What went on in the inflated gray whorls? One knew everything about the far-away nebulae, but nothing about the whorls. That was probably the reason that history was more of an oracle than a science. Perhaps later, much later, it would be taught by means of tables of statistics, supplemented by such anatomical sections. The teacher would draw on the blackboard an algebraic formula representing the conditions of life of the masses of a particular nation at a particular period: “Here, citizens, you see the objective factors which conditioned the historical process.” And, pointing with his ruler to a gray foggy landscape between the second and third lobe of No. 1’s brain: “Now here you see the subjective reflection of these factors. It was this which in the second quarter of the twentieth century led to the triumph of the totalitarian principle in the Easy of Europe.” Until this stage was reached, politics would remain bloody dilettantism, mere superstition and black magic…

Well now. Foundation was written between 1942 and 1950; Darkness at Noon was published in 1941. For all we know, Asimov got his idea from Darkness.
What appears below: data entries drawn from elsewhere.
-- ==== Sys2Proof/Tests/Slice0.lean ====
section
/-! SUPPORT. Tests: the well-formedness smoke, decodings written out from the spec's encoding tables, the vectors of
95_test_vectors.md, and for every statement with hypotheses a state and operands that meet them. -/

namespace Sys2Proof.Tests

open Sys2Proof.Machine Sys2Proof.Claims

/-! ## Helpers -/

/-- A part of the next state of an answer; `none` for a fault or a refusal. -/
def look {α : Type} (f : State → α) : Result → Option α
  | .next s => some (f s)
  | .fault _ => none
  | .refused _ => none

/-- Running in working RAM at 0xC000 with these bytes there, no boot overlay, display off, SP at 0xD000. -/
def ram (bytes : List Byte) : State :=
  { State.reset with
    bootOverlay := false
    regs := { State.reset.regs with pc := 0xC000#16, sp := 0xD000#16 }
    mem := Memory.ofBytes 0xC000 bytes }

/-- `ram []` with these registers. -/
def withRegs (r : Regs) : State := { ram [] with regs := r }

/-- The registers of `ram []`. -/
def r0 : Regs := (ram []).regs

/-- A and F after an instruction. -/
def af (r : Result) : Option (Byte × Byte) := look (fun t => (t.regs.a, t.regs.f)) r

/-- PC and the cycles after a step. -/
def pcCost (r : Result) : Option (Word × Nat) := look (fun t => (t.regs.pc, t.cycles)) r

/-! ## Well-formedness smoke: one term or byte list for each check -/

theorem test_wellformed_legal : (Instr.ld_B_d8 0x12#8).wellFormed = true := by decide
theorem test_wellformed_refuses_D3 : Instr.illegal_D3.wellFormed = false := by decide
theorem test_wellformed_refuses_FD : Instr.illegal_FD.wellFormed = false := by decide
theorem test_code_accepts : wellFormedCode [0xCD#8, 0x34#8, 0x12#8] = true := by decide
theorem test_code_refuses_empty : wellFormedCode [] = false := by decide
theorem test_code_refuses_short : wellFormedCode [0xCD#8, 0x34#8] = false := by decide
theorem test_code_refuses_long : wellFormedCode [0x00#8, 0x00#8] = false := by decide
theorem test_code_refuses_illegal : wellFormedCode [0xED#8] = false := by decide
theorem test_decode_refuses_empty : decode [] = .error .noByte := rfl
theorem test_decode_refuses_short : decode [0xCB#8] = .error (.truncated 0xCB#8) := rfl

/-! ## Decoding: words written out from R171 to R178 -/

theorem test_decode_load : decode [0b01010000#8] = .ok (.ld_D_B, []) := rfl
theorem test_decode_load_mem : decode [0b01111110#8] = .ok (.ld_A_mHL, []) := rfl
theorem test_decode_store_imm : decode [0b00110110#8, 0x5A#8] = .ok (.ld_mHL_d8 0x5A#8, []) := rfl
theorem test_decode_pair : decode [0b00100001#8, 0x34#8, 0x12#8] = .ok (.ld_HL_d16 0x1234#16, []) := rfl
theorem test_decode_store_sp : decode [0x08#8, 0x00#8, 0xC1#8] = .ok (.ld_mA16_SP 0xC100#16, []) := rfl
theorem test_decode_high_page : decode [0xE0#8, 0x26#8] = .ok (.ldh_mA8_A 0x26#8, []) := rfl
theorem test_decode_pop : decode [0b11110001#8] = .ok (.pop_AF, []) := rfl
theorem test_decode_alu : decode [0b10011110#8] = .ok (.sbc_A_mHL, []) := rfl
theorem test_decode_alu_imm : decode [0b11101110#8, 0xFF#8] = .ok (.xor_d8 0xFF#8, []) := rfl
theorem test_decode_inc : decode [0b00111100#8] = .ok (.inc_A, []) := rfl
theorem test_decode_daa : decode [0b00100111#8] = .ok (.daa, []) := rfl
theorem test_decode_wide : decode [0b00101011#8] = .ok (.dec_HL, []) := rfl
theorem test_decode_rotate : decode [0b00011111#8] = .ok (.rra, []) := rfl
theorem test_decode_extended : decode [0xCB#8, 0b00101110#8] = .ok (.sra_mHL, []) := rfl
theorem test_decode_bit : decode [0xCB#8, 0b01011110#8] = .ok (.bit_3_mHL, []) := rfl
theorem test_decode_set_prefix_twice : decode [0xCB#8, 0xCB#8] = .ok (.set_1_E, []) := rfl
theorem test_decode_call : decode [0b11010100#8, 0x34#8, 0x12#8] = .ok (.call_NC_a16 0x1234#16, []) := rfl
theorem test_decode_ret : decode [0b11001000#8] = .ok (.ret_Z, []) := rfl
theorem test_decode_rst : decode [0b11111111#8] = .ok (.rst_0x38, []) := rfl
theorem test_decode_ei : decode [0b11111011#8] = .ok (.ei, []) := rfl
theorem test_decode_illegal : decode [0xFC#8] = .ok (.illegal_FC, []) := rfl
theorem test_table_word_extended : decodeTableWord 16 0xCB37 = some .swap_A := rfl
theorem test_table_word_plain : decodeTableWord 8 0x01 = some (.ld_BC_d16 0x0000#16) := rfl
theorem test_fetch_word_runs :
    look (fun t => t.runState) (step (State.reset.withFetchWord 8 0x76)) = some .halted := by decide

/-! ## Vectors: loads (95_test_vectors.md section 2) -/

theorem test_L3_store_to_ie :
    look (fun t => (t.ie, getHL t)) (exec .ld_mHLI_A (withRegs { r0 with h := 0xFF#8, l := 0xFF#8, a := 0x1F#8 }))
      = some (0x1F#8, 0x0000#16) := by decide
theorem test_L5_store_sp :
    look (fun t => (memRead t 0xC100#16, memRead t 0xC101#16, t.cycles))
      (exec (.ld_mA16_SP 0xC100#16) (withRegs { r0 with sp := 0xFFF8#16 })) = some (0xF8#8, 0xFF#8, 20) := by decide
theorem test_L7_hl_from_sp :
    look (fun t => (getHL t, t.regs.f)) (exec (.ld_HL_SPe8 0x01#8) (withRegs { r0 with sp := 0x00FF#16 }))
      = some (0x0100#16, 0x30#8) := by decide
theorem test_L8_hl_from_sp_minus :
    look (fun t => (getHL t, t.regs.f)) (exec (.ld_HL_SPe8 0xFF#8) (withRegs { r0 with sp := 0x0000#16 }))
      = some (0xFFFF#16, 0x00#8) := by decide
theorem test_L9_push_wraps_to_ie :
    look (fun t => (t.ie, memRead t 0xFFFE#16, t.regs.sp))
      (exec .push_BC (withRegs { r0 with sp := 0x0000#16, b := 0x12#8, c := 0x34#8 }))
      = some (0x12#8, 0x34#8, 0xFFFE#16) := by decide
theorem test_L12_pop_reads_ie :
    look (fun t => (getHL t, t.regs.sp))
      (exec .pop_HL { ram [] with ie := 0x05#8, mem := [(0xFFFE, 0x78#8)], regs := { r0 with sp := 0xFFFE#16 } })
      = some (0x0578#16, 0x0000#16) := by decide
theorem test_L10_pop_af_masks :
    af (exec .pop_AF { ram [] with mem := [(0xD000, 0xFF#8), (0xD001, 0x12#8)] }) = some (0x12#8, 0xF0#8) := by decide

/-! ## Vectors: arithmetic (section 3) -/

theorem test_A6_add : af (exec (.add_A_d8 0xC6#8) (withRegs { r0 with a := 0x3A#8 })) = some (0x00#8, 0xB0#8) := by decide
theorem test_A8_adc :
    af (exec (.adc_A_d8 0xFF#8) (withRegs { r0 with a := 0x0F#8, f := 0x10#8 })) = some (0x0F#8, 0x30#8) := by decide
theorem test_A11_sub : af (exec (.sub_d8 0x01#8) (withRegs { r0 with a := 0x00#8 })) = some (0xFF#8, 0x70#8) := by decide
theorem test_A16_sbc :
    af (exec (.sbc_A_d8 0x0F#8) (withRegs { r0 with a := 0x10#8, f := 0x10#8 })) = some (0x00#8, 0xE0#8) := by decide
theorem test_A20_and : af (exec (.and_d8 0x0F#8) (withRegs { r0 with a := 0xF0#8 })) = some (0x00#8, 0xA0#8) := by decide
theorem test_A21_xor :
    af (exec .xor_A (withRegs { r0 with a := 0x5A#8, f := 0x10#8 })) = some (0x00#8, 0x80#8) := by decide
theorem test_A25_cp : af (exec (.cp_d8 0x40#8) (withRegs { r0 with a := 0x3C#8 })) = some (0x3C#8, 0x50#8) := by decide
theorem test_A26_inc :
    look (fun t => (t.regs.b, t.regs.f)) (exec .inc_B (withRegs { r0 with b := 0xFF#8, f := 0x10#8 }))
      = some (0x00#8, 0xB0#8) := by decide
theorem test_A32_inc_div :
    look (fun t => (t.timer.div, t.regs.f))
      (exec .inc_mHL { ram [] with
        regs := { r0 with h := 0xFF#8, l := 0x04#8 }, timer := { (ram []).timer with div := 0x20#8 } })
      = some (0x00#8, 0x00#8) := by decide
theorem test_A34_daa : af (exec .daa (withRegs { r0 with a := 0x7D#8 })) = some (0x83#8, 0x00#8) := by decide
theorem test_A42_daa : af (exec .daa (withRegs { r0 with a := 0xFF#8, f := 0x70#8 })) = some (0x99#8, 0x50#8) := by decide
theorem test_ccf : af (exec .ccf (withRegs { r0 with f := 0x70#8 })) = some (0x00#8, 0x00#8) := by decide
theorem test_W3_add_hl :
    look (fun t => (getHL t, t.regs.f)) (exec .add_HL_HL (withRegs { r0 with h := 0x80#8, f := 0x80#8 }))
      = some (0x0000#16, 0x90#8) := by decide
theorem test_W11_add_sp :
    look (fun t => (t.regs.sp, t.regs.f)) (exec (.add_SP_e8 0xFF#8) (withRegs { r0 with sp := 0xFFF8#16 }))
      = some (0xFFF7#16, 0x30#8) := by decide
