/-- Defaults of the codes 0x0 to 0xf (R420). -/
def codeCfg0 : List Nat := [codeDefault 1 0 0, codeDefault 2 0 0, codeDefault 2 30 10, codeDefault 2 30 10, codeDefault 3 0 0, codeDefault 2 0 0, codeDefault 2 30 10, codeDefault 0 60 10, codeDefault 2 0 0, 0, codeDefault 2 0 0, codeDefault 0 0 0, 0, 0, 0, 0]
/-- Defaults of the codes 0x10 to 0x1f (R420). -/
def codeCfg1 : List Nat := [codeDefault 2 30 10, codeDefault 2 30 10, codeDefault 2 30 10, codeDefault 2 30 10, codeDefault 2 10 4, codeDefault 2 10 4, codeDefault 1 0 0, codeDefault 3 0 0, codeDefault 2 10 4, codeDefault 2 0 0, codeDefault 0 0 0, codeDefault 2 0 0, codeDefault 1 10 4, codeDefault 1 10 4, codeDefault 1 10 4, 0]
/-- Defaults of the codes 0x20 to 0x2f (R420). -/
def codeCfg2 : List Nat := [codeDefault 0 0 0, codeDefault 0 0 0, codeDefault 0 60 16, codeDefault 1 10 4, codeDefault 3 0 0, codeDefault 2 0 0, codeDefault 0 0 0, codeDefault 0 0 0, codeDefault 0 0 0, codeDefault 1 0 0, codeDefault 1 0 0, codeDefault 1 0 0, codeDefault 2 0 0, codeDefault 1 0 0, codeDefault 2 0 0, codeDefault 2 0 0]
/-- Defaults of the codes 0x30 to 0x3f (R420). -/
def codeCfg3 : List Nat := [codeDefault 3 0 0, codeDefault 2 0 0, codeDefault 3 0 0, codeDefault 2 0 0, codeDefault 3 0 0, codeDefault 1 10 4, codeDefault 3 0 0, codeDefault 3 0 0, codeDefault 2 0 0, codeDefault 2 0 0, codeDefault 2 0 0, codeDefault 1 0 0, codeDefault 1 60 10, codeDefault 2 30 8, codeDefault 3 0 0, codeDefault 1 30 8]
/-- Defaults of the codes 0x40 to 0x4f (R420). -/
def codeCfg4 : List Nat := [codeDefault 2 60 16, codeDefault 1 60 16, codeDefault 2 60 16, codeDefault 2 60 16, codeDefault 2 60 16, codeDefault 2 0 0, codeDefault 2 60 16, codeDefault 1 30 8, codeDefault 2 30 8, codeDefault 3 0 0, codeDefault 1 0 0, codeDefault 0 0 0, codeDefault 2 0 0, codeDefault 2 0 0, codeDefault 1 0 0, 0]
/-- Defaults of the codes 0x50 to 0x5f (R420). -/
def codeCfg5 : List Nat := [codeDefault 3 0 0, codeDefault 2 0 0, codeDefault 2 0 0, codeDefault 0 0 0, codeDefault 2 0 0, codeDefault 1 60 16, codeDefault 2 0 0, codeDefault 2 0 0, codeDefault 1 0 0, codeDefault 2 0 0, codeDefault 1 0 0, codeDefault 2 10 4, codeDefault 1 10 4, codeDefault 1 0 0, codeDefault 2 0 0, codeDefault 1 0 0]
/-- Defaults of the codes 0x60 to 0x6f (R420). -/
def codeCfg6 : List Nat := [codeDefault 1 0 0, codeDefault 1 0 0, codeDefault 2 0 0, codeDefault 1 0 0, codeDefault 0 10 4, codeDefault 0 0 0, codeDefault 0 0 0, codeDefault 2 0 0, codeDefault 0 0 0, codeDefault 0 0 0, codeDefault 0 0 0, codeDefault 1 60 16, codeDefault 1 0 0, codeDefault 2 0 0, codeDefault 1 0 0, 0]
/-- Defaults of the codes 0x70 to 0x7f (R420). -/
def codeCfg7 : List Nat := [codeDefault 0 0 0, codeDefault 2 30 8, codeDefault 2 30 8, codeDefault 2 0 0, codeDefault 3 0 0, codeDefault 2 0 0, codeDefault 1 0 0, codeDefault 1 0 0, codeDefault 0 0 0, codeDefault 1 60 16, codeDefault 1 60 16, codeDefault 0 60 16, codeDefault 1 0 0, codeDefault 1 0 0, codeDefault 1 0 0, codeDefault 1 0 0]

/-- REC_CODECFG's default for code `c` (R323, R420, R421). -/
def codeCfgDefault (c : Nat) : Nat :=
  ((match c / 16 with
    | 0 => codeCfg0 | 1 => codeCfg1 | 2 => codeCfg2 | 3 => codeCfg3
    | 4 => codeCfg4 | 5 => codeCfg5 | 6 => codeCfg6 | 7 => codeCfg7
    | _ => []).getD (c % 16) 0)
But Koestler goes further: in this single mocking paragraph, he neatly introduces the concept of psychohistory before Asimov and simultaneously exposes its essential absurdity, that the course of human history could be predicted merely by “objective factors” – which, in Asimov’s books, do not attempt to account for the particular vagaries of No. 1’s brain, but instead only broadly cover its expected behavior, and yet provide astoundingly robust results. (It takes a mutant to get the psychohistorians off their game.)

Where would the US be today – militarily and fiscally, for starters — if Gore had been elected selected President instead of Bush? Koestler’s tongue-in-cheek examination gets it right: even in democracies, so much depends on the gray whorls of a single individual. (Of course, whether that individual is Dubya himself, or instead Anthony Kennedy, the Supreme Court justice who swung Bush v. Gore 5-4 in his favor, is debatable. Maybe it was inevitable after all. Aughhhhhh.)